Given entries »

■ ■ ■ ■ ■ ■ ■

-- ==== Sys2Proof/Machine/VaultOps.lean ====
section
/-!
DEFINITION. The Vault's SRAM, region headers and rings, the log port, the power and thermal history, and the shared steps of a
store (R260-R274, R283, R324-R326).
-/
namespace Sys2Proof.Machine

/-! SRAM and headers (R260-R263). -/

/-- Write bytes into the Vault SRAM. -/
def State.vaultWrite (s : State) (off : Nat) (bs : List Byte) : State :=
  { s with vault := { s.vault with sram := storeBytes s.vault.sram off bs, clean := false } }

/-- `n` bytes of the Vault SRAM as a number. -/
def State.vaultNat (s : State) (off n : Nat) : Nat := leNat (bytesAt s.vault.sram off n)

/-- A region with a header: its base, body size, KIND and INDEX. -/
structure VaultRegion where
  base : Nat
  size : Nat
  kind : Nat
  index : Nat
deriving DecidableEq, Repr

def logRegion : VaultRegion := ⟨0x000000, 0x3FFFC0, 1, 0⟩
def dumpRegion (d : Nat) : VaultRegion := ⟨0x400000 + d * 0x80000, 0x7FFC0, 2, d⟩
def ledgerRegion : VaultRegion := ⟨0x800000, 0x1FFFC0, 3, 0⟩
def historyRegion : VaultRegion := ⟨0xA00000, 0x1FFFC0, 4, 0⟩
def accountRegion (a : Nat) : VaultRegion := ⟨0xC00000 + a * 0x20000, 0x1FFC0, 5, a⟩

/-- Every region with a header, in address order. -/
def vaultRegions : List VaultRegion :=
  [logRegion] ++ (List.range 8).map dumpRegion ++ [ledgerRegion, historyRegion] ++ (List.range 32).map accountRegion

/-- The HEAD value of a region (R261). -/
def VaultRegion.head (r : VaultRegion) : Nat := r.kind + r.index * 0x10000 + 0x1000000

/-- The 64 bytes of an empty header. -/
def VaultRegion.emptyHeader (r : VaultRegion) : List Byte :=
  leBytes 4 0x52544C56 ++ leBytes 4 r.size ++ leBytes 8 (cfOf r.head) ++ leBytes 8 (cfOf 0) ++ leBytes 8 (cfOf 0)
    ++ leBytes 8 (cfOf 0) ++ zeros 24

/-- A header counterfoil: 0x10 HEAD_PTR, 0x18 TAIL_PTR, 0x20 WRAPS. -/
def State.headerPtr (s : State) (r : VaultRegion) (o : Nat) : Option Nat := cfVal (s.vaultNat (r.base + o) 8)

/-- A header that R263 accepts. -/
def State.headerOk (s : State) (r : VaultRegion) : Bool :=
  s.vaultNat r.base 4 = 0x52544C56 && s.vaultNat (r.base + 4) 4 = r.size && cfVal (s.vaultNat (r.base + 8) 8) = some r.head
    && (match s.headerPtr r 0x10 with | some v => decide (v ≤ r.size) | none => false)
    && (match s.headerPtr r 0x18 with | some v => decide (v ≤ r.size) | none => false)
    && (s.headerPtr r 0x20).isSome

/-- Rewrite a header as empty. -/
def State.emptyHeader (s : State) (r : VaultRegion) : State := s.vaultWrite r.base r.emptyHeader

/-- A header pointer of a valid header. -/
def State.ptr (s : State) (r : VaultRegion) (o : Nat) : Nat := (s.headerPtr r o).getD 0

/-- Write one header counterfoil with one 64-bit write (R262). -/
def State.setPtr (s : State) (r : VaultRegion) (o v : Nat) : State := s.vaultWrite (r.base + o) (leBytes 8 (cfOf v))

/-- Entries a ring region holds. -/
def VaultRegion.entries (r : VaultRegion) : Nat := r.size / 32

/-- The number of the next entry since the ring was last emptied. -/
def State.ringNumber (s : State) (r : VaultRegion) : Nat := s.ptr r 0x20 * r.entries + s.ptr r 0x10 / 32

/-- A 28-byte record with its CRC behind it. -/
def withCrc (bs : List Byte) : List Byte := bs ++ leBytes 4 (crc32c bs)

/-- The account areas of the Vault are zeroed and their headers rewritten as empty (R162, R265). -/
def State.zeroAreas (s : State) : State :=
  (List.range 32).foldl (fun t a =>
    (({ t with vault := { t.vault with sram := zeroBytes t.vault.sram (accountRegion a).base 0x20000, clean := false } } : State).emptyHeader
      (accountRegion a))) s

/-! The log port (R324-R326). -/

/-- The bytes of a log entry with its number. -/
def LogEntry.bytes (e : LogEntry) (number : Nat) : List Byte :=
  withCrc (leBytes 8 e.time ++ leBytes 2 e.comp ++ leBytes 1 e.level ++ leBytes 1 number ++ leBytes 4 e.code
    ++ leBytes 4 e.arg0 ++ leBytes 4 e.arg1 ++ leBytes 4 e.arg2)

/-- Offer an entry to the log port for clerk `n` (none: hardware). A full queue drops it: the clerk's FWP_LOG_DROPPED and the count
behind the next LOG_LOST entry advance (R326, R332). -/
def State.offerLog (s : State) (n : Option Nat) (e : LogEntry) : State :=
  if s.logQueue.length < 64 then { s with logQueue := s.logQueue ++ [{ e with time := s.now }] }
  else
    let t := { s with logLost := s.logLost + 1 }
    match n with
    | some c => (t.count (Reg.FWP_LOG_DROPPED.COUNT c) 1).raise (0x10 + c) 4
    | none => t

/-- A hardware log entry (R324): writer 0xFF00. -/
def State.logHw (s : State) (level code a0 a1 a2 : Nat) : State := s.offerLog none ⟨0, 0xFF00, level, code, a0, a1, a2⟩

/-- An entry that a running clerk's component offers for a rule of the spec; one above FWP_LOG_LEVEL is not written (R325). -/
def State.logClerk (s : State) (n level code a0 a1 a2 : Nat) : State :=
  let st := s.rd (Reg.FWP_STA.STATE n)
  if !(st = 1 || st = 2) ∨ s.rd (Reg.FWP_LOG_LEVEL.LEVEL n) < level then s
  else s.offerLog (some n) ⟨0, (tblGet default s.clerks n).comp, level, code, a0, a1, a2⟩

/-- A log entry of SEC's own, with a code that the firmware manifest or SEC ROM defines (log entry 15). -/
def State.logSec (s : State) (level code a0 a1 a2 : Nat) : State := s.logClerk 0 level code a0 a1 a2

/-! SEC's own log codes; the manual gives them no numbers (log entry 15). -/
abbrev SecLog.ROW_CORRECTED : Nat := 0x1000
abbrev SecLog.ROW_UNCORRECTABLE : Nat := 0x1001
abbrev SecLog.HOOK_FAILED : Nat := 0x1002
abbrev SecLog.RAIL_TABLE : Nat := 0x1003
abbrev SecLog.RAIL_STATES : Nat := 0x1004
abbrev SecLog.HEADER_RESET : Nat := 0x1005
abbrev SecLog.CLOCK_GLITCH : Nat := 0x1006
abbrev SecLog.TAMPER : Nat := 0x1009
abbrev SecLog.REPAIR_IGNORED : Nat := 0x100A

/-! Levels of the log (R324). -/
abbrev Level.ERROR : Nat := 1
abbrev Level.WARN : Nat := 2
abbrev Level.INFO : Nat := 3

/-! Invalid headers and rings (R263, R325). -/

/-- An invalid header is rewritten as empty, shown in VLT_HDR_RESET and logged: by SVC, or by SEC while SVC does not run (log entry 14). -/
def State.resetHeader (s : State) (r : VaultRegion) : State :=
  let f := Reg.VLT_HDR_RESET.HEADERS
  let svc := s.rd (Reg.FWP_STA.STATE 1) = 1 || s.rd (Reg.FWP_STA.STATE 1) = 2
  ((s.emptyHeader r).wr f (setBit (s.rd f) (r.kind - 1) true)).logClerk (if svc then 1 else 0) Level.WARN SecLog.HEADER_RESET r.kind r.index 0

/-- A header is checked before its region is used (R263; log entry 14). -/
def State.readyHeader (s : State) (r : VaultRegion) : State := if s.headerOk r then s else s.resetHeader r

/-- Append a 32-byte entry to a ring region: when the ring is full TAIL_PTR advances first, then the entry, then HEAD_PTR (R325). -/
def State.ringAppend (s : State) (r : VaultRegion) (entry : Nat → List Byte) : State :=
  let s := s.readyHeader r
  let head := s.ptr r 0x10
  let full := decide (head = s.ptr r 0x18) && decide (0 < s.ptr r 0x20)
  let next := if head + 32 = r.size then 0 else head + 32
  let s := if full then s.setPtr r 0x18 (if s.ptr r 0x18 + 32 = r.size then 0 else s.ptr r 0x18 + 32) else s
  let s := s.vaultWrite (r.base + 0x40 + head) (entry (s.ringNumber r))
  let s := s.setPtr r 0x10 next
  if next = 0 then s.setPtr r 0x20 (s.ptr r 0x20 + 1) else s

/-! The power and thermal history (R283). -/

/-- Append a history entry. -/
def State.history (s : State) (kind channel cause reaction cut retry arg0 arg1 : Nat) : State :=
  s.ringAppend historyRegion fun number =>
    withCrc (leBytes 8 s.now ++ leBytes 1 kind ++ leBytes 1 channel ++ leBytes 1 cause ++ leBytes 1 reaction
      ++ leBytes 4 (cut + retry * 2 ^ 24) ++ leBytes 4 arg0 ++ leBytes 4 arg1 ++ leBytes 4 number)

/-- VHOLD reads `v`, in units of 10 mV (R135). -/
def State.setVhold (s : State) (v : Int) : State := s.wr Reg.SUP_HOLD_STA.VHOLD (v % 65536).toNat

/-! The charger and ARMED (R272, R282). -/

/-- The charger may run: not refused, and not in the pause after CAP_LOST. -/
def State.charges (s : State) : Bool := !s.on Reg.SUP_HOLD_STA.REVERSED && !s.on Reg.VLT_STA.CAP_LOST

/-- The charger delivers current again, unless it may not run, the health test runs or the hold domain is on VHOLD (log entry 37). -/
def State.recharge (s : State) : State := s.wrb Reg.VLT_STA.CHARGING (s.charges && !s.vault.testRunning && !s.vault.onHold)

/-- The conditions of ARMED hold. -/
def State.armedNow (s : State) : Bool :=
  s.vault.tested && s.vault.reached && !s.on Reg.SUP_HOLD_STA.REVERSED && !s.on Reg.VLT_STA.CAP_LOST

/-- Bring VLT_STA.ARMED up to date; DISARMED or ARMED is raised on a change. -/
def State.refreshArmed (s : State) : State :=
  if s.on Reg.VLT_STA.ARMED = s.armedNow then s
  else (s.wrb Reg.VLT_STA.ARMED s.armedNow).raise 7 (if s.armedNow then 3 else 4)

/-! Stores (R266-R269). -/

/-- A store begins: its history entry, then the snapshot, seal OPEN, STORING, STORE_START (log entry 31). An AUTO store clears ARMED. -/
def State.startStore (s : State) (source : Nat) (waiters : List StoreWaiter) : State :=
  let s := s.history 5 0xFF 0 0 0 0 source (s.rd Reg.SUP_HOLD_STA.VHOLD)
  let t := { s with vault := { s.vault with
    sealOpen := true, clean := true, reached := s.vault.reached && source ≠ 0,
    run := some ⟨source, source = 0, s.vault.sram, s.now, waiters⟩ } }
  ((t.wrb Reg.VLT_STA.STORING true).raise 7 1).refreshArmed

/-- A SOFTWARE, LIFECYCLE or COMMIT request: it merges behind a running store, completes ALREADY_DONE (the second result) when the
SRAM is unwritten since the last completed snapshot, or starts a store. LIFECYCLE stores always run (R269). -/
def State.requestStore (s : State) (source : Nat) (w : List StoreWaiter) : State × Bool :=
  match s.vault.run with
  | some _ =>
    (({ s with vault := { s.vault with
        nextSources := s.vault.nextSources ++ [source], nextWaiters := s.vault.nextWaiters ++ w } } : State).wrb
      Reg.VLT_STA.PENDING true, false)
  | none =>
    if source ≠ 2 ∧ s.vault.clean then
      (((s.wr Reg.VLT_STORE_INFO.SOURCE source).wr Reg.VLT_STORE_INFO.CODE Code.ALREADY_DONE).lastStatus 7 Code.ALREADY_DONE, true)
    else (s.startStore source w, false)

/-- The store seals (R268): the shadow takes the snapshot, the counters and VLT_LAST_STORE update, STORE_DONE is raised, and an
AUTO store, or a store that an AUTO crossing met, counts as unsolicited while the device is not in LOST (R269, R271, R281). -/
def State.finishStore (s : State) (durationUs : Nat) : State :=
  match s.vault.run with
  | none => s
  | some r =>
    let auto := r.auto || s.vault.autoStore
    let source := if auto then 0 else r.source
    let t := { s with vault := { s.vault with shadow := r.snapshot, sealOpen := false, run := none, autoStore := false } }
    let t := ((t.countWrap Reg.VLT_STORE_CNT.COUNT 1).wr Reg.VLT_LAST_STORE.NS r.time).wrb Reg.VLT_STA.STORING false
    let t := ((t.wr Reg.VLT_STORE_INFO.SOURCE source).wr Reg.VLT_STORE_INFO.CODE Code.OK).wr Reg.VLT_STORE_INFO.DURATION (min durationUs 65535)
    let t := (if source = 0 then t else t.count Reg.VLT_CNT2.SW_STORES 1).raise 7 0
    let n := t.rd Reg.VLT_STORE_CNT.COUNT
    let t := if n = 900001 then t.raise 7 12 else t
    let t := (t.wrb Reg.VLT_STA.WORN (decide (1000000 < n))).lastStatus 7 Code.OK
    let t := if t.rd Reg.VLT_STA.SUPPLY = 2 then (({ t with vault := { t.vault with onHold := false } } : State).wr Reg.VLT_STA.SUPPLY 3).recharge else t
    if auto ∧ t.rd Reg.VLT_STA.SUPPLY ≠ 4 then
      ((t.count Reg.VLT_CNT.UNSOLICITED 1).raise 7 10).history 6 0xFF 0 0 0 0 (t.rd Reg.VLT_VMAIN.MIN) (t.rd Reg.SUP_HOLD_STA.VHOLD)
    else t

end Sys2Proof.Machine
end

■ ■ ■ ■ ■ ■ ■

Directions for this task » Write down, word for word, the lines above from the one containing "if next = 0" through the one containing "withCrc (leBytes 8 s.now", both ends included.

Expected output »
  if next = 0 then s.setPtr r 0x20 (s.ptr r 0x20 + 1) else s

/-! The power and thermal history (R283). -/

/-- Append a history entry. -/
def State.history (s : State) (kind channel cause reaction cut retry arg0 arg1 : Nat) : State :=
  s.ringAppend historyRegion fun number =>
    withCrc (leBytes 8 s.now ++ leBytes 1 kind ++ leBytes 1 channel ++ leBytes 1 cause ++ leBytes 1 reaction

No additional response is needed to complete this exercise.